• YOUR GOAL: Starting from the line that contains "(hf : ∀ a k, P", output every remaining line of the records below exactly as it appears, that line and the last one included.
>>>>
-- ==== Sys2Proof/Laws/Keeps.lean ====
section
/-!
SUPPORT. Keeps.lean: the relation that every operation of the machine keeps between the state before and after it: the queue and the
BIC are the same, and the bounds of State.Bounded still hold; with the lemmas that carry it through folds and choices.
-/
namespace Sys2Proof.Machine

/-- State t keeps what the block promises of every effect since s: the queue, the BIC (R2) and the bounds; and every DRAM byte whose
address satisfies P is the same. -/
def Keeps (P : Nat → Prop) (s t : State) : Prop :=
  (t.pending = s.pending ∧ ∀ a, P a → smGet 0#8 t.dram.mem a = smGet 0#8 s.dram.mem a) ∧ t.ident.bic = s.ident.bic ∧ (s.Bounded → t.Bounded)

/-- No address: the P of an operation that stores, of which Keeps then says nothing about memory. -/
def noByte (_ : Nat) : Prop := False

theorem Keeps.refl {P : Nat → Prop} (s : State) : Keeps P s s := ⟨⟨rfl, fun _ _ => rfl⟩, rfl, id⟩

theorem Keeps.mk {P : Nat → Prop} {s t : State}
    (h1 : t.pending = s.pending ∧ ∀ a, P a → smGet 0#8 t.dram.mem a = smGet 0#8 s.dram.mem a) (h2 : t.ident.bic = s.ident.bic) (h3 : s.Bounded →
    Memory.wf t.dram.mem = true ∧ t.logs.recs.length ≤ 8192 ∧ t.logs.sec.length ≤ 256 ∧ t.trust.log.length ≤ 65536) : Keeps P s t := ⟨h1, h2, h3⟩

theorem Keeps.trans {P : Nat → Prop} {a b c : State} (h : Keeps P a b) (k : Keeps P b c) : Keeps P a c :=
  ⟨⟨k.1.1.trans h.1.1, fun x px => (k.1.2 x px).trans (h.1.2 x px)⟩, k.2.1.trans h.2.1, fun x => k.2.2 (h.2.2 x)⟩

theorem Keeps.pend {P : Nat → Prop} {s t : State} (h : Keeps P s t) :
    t.pending = s.pending ∧ ∀ a, P a → smGet 0#8 t.dram.mem a = smGet 0#8 s.dram.mem a := h.1

/-- The queue stands, whatever an operation that stores does to memory. -/
theorem Keeps.queue {s t : State} {v w : SMap Byte} (h : Keeps noByte s t) :
    t.pending = s.pending ∧ ∀ a, noByte a → smGet 0#8 v a = smGet 0#8 w a := ⟨h.1.1, fun _ f => f.elim⟩

/-- A lemma about any memory forgets it. -/
theorem Keeps.forget {P : Nat → Prop} {s t : State} (h : Keeps P s t) : Keeps noByte s t := ⟨⟨h.1.1, fun _ f => f.elim⟩, h.2⟩

theorem Keeps.bic {P : Nat → Prop} {s t : State} (h : Keeps P s t) : t.ident.bic = s.ident.bic := h.2.1

theorem Keeps.bound {P : Nat → Prop} {s t : State} (h : Keeps P s t) : s.Bounded →
    Memory.wf t.dram.mem = true ∧ t.logs.recs.length ≤ 8192 ∧ t.logs.sec.length ≤ 256 ∧ t.trust.log.length ≤ 65536 := h.2.2

theorem foldl_keeps {P : Nat → Prop} {α : Type} {s0 s : State} {f : State → α → State} {l : List α}
    (hf : ∀ a k, Keeps P s0 a → Keeps P s0 (f a k)) (h : Keeps P s0 s) : Keeps P s0 (l.foldl f s) := by
  induction l generalizing s with
  | nil => exact h
  | cons x l ih => exact ih (hf s x h)

theorem foldl_prop {α β : Type} {P : β → Prop} {f : β → α → β} {l : List α} {b : β}
    (hf : ∀ a k, P a → P (f a k)) (h : P b) : P (l.foldl f b) := by
  induction l generalizing b with
  | nil => exact h
  | cons x l ih => exact ih (hf b x h)

theorem foldl_keeps2 {P : Nat → Prop} {α β : Type} {s0 : State} {f : β × State → α → β × State} {l : List α} {b : β × State}
    (hf : ∀ a k, Keeps P s0 a.2 → Keeps P s0 (f a k).2) (h : Keeps P s0 b.2) : Keeps P s0 (l.foldl f b).2 :=
  foldl_prop (P := fun r : β × State => Keeps P s0 r.2) hf h

theorem foldl_keeps3 {P : Nat → Prop} {α β γ : Type} {s0 : State} {f : β × γ × State → α → β × γ × State} {l : List α} {b : β × γ × State}
    (hf : ∀ a k, Keeps P s0 a.2.2 → Keeps P s0 (f a k).2.2) (h : Keeps P s0 b.2.2) : Keeps P s0 (l.foldl f b).2.2 :=
  foldl_prop (P := fun r : β × γ × State => Keeps P s0 r.2.2) hf h

theorem ite_keeps {P : Nat → Prop} {s0 : State} {c : Prop} [Decidable c] {a b : State} (ha : Keeps P s0 a) (hb : Keeps P s0 b) : Keeps P s0 (if c then a else b) := by
  split
  · exact ha
  · exact hb

theorem getD_keeps {P : Nat → Prop} {s0 s : State} {o : Option State} (h : ∀ t, o = some t → Keeps P s0 t) (h0 : Keeps P s0 s) : Keeps P s0 (o.getD s) := by
  cases o with
  | none => exact h0
  | some t => exact h t rfl

end Sys2Proof.Machine
end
<<<<
• TASK RESPONSE:
    (hf : ∀ a k, P a → P (f a k)) (h : P b) : P (l.foldl f b) := by
  induction l generalizing b with
  | nil => exact h
  | cons x l ih => exact ih (hf b x h)

theorem foldl_keeps2 {P : Nat → Prop} {α β : Type} {s0 : State} {f : β × State → α → β × State} {l : List α} {b : β × State}
    (hf : ∀ a k, Keeps P s0 a.2 → Keeps P s0 (f a k).2) (h : Keeps P s0 b.2) : Keeps P s0 (l.foldl f b).2 :=
  foldl_prop (P := fun r : β × State => Keeps P s0 r.2) hf h

theorem foldl_keeps3 {P : Nat → Prop} {α β γ : Type} {s0 : State} {f : β × γ × State → α → β × γ × State} {l : List α} {b : β × γ × State}
    (hf : ∀ a k, Keeps P s0 a.2.2 → Keeps P s0 (f a k).2.2) (h : Keeps P s0 b.2.2) : Keeps P s0 (l.foldl f b).2.2 :=
  foldl_prop (P := fun r : β × γ × State => Keeps P s0 r.2.2) hf h

theorem ite_keeps {P : Nat → Prop} {s0 : State} {c : Prop} [Decidable c] {a b : State} (ha : Keeps P s0 a) (hb : Keeps P s0 b) : Keeps P s0 (if c then a else b) := by
  split
  · exact ha
  · exact hb

theorem getD_keeps {P : Nat → Prop} {s0 s : State} {o : Option State} (h : ∀ t, o = some t → Keeps P s0 t) (h0 : Keeps P s0 s) : Keeps P s0 (o.getD s) := by
  cases o with
  | none => exact h0
  | some t => exact h t rfl

end Sys2Proof.Machine
end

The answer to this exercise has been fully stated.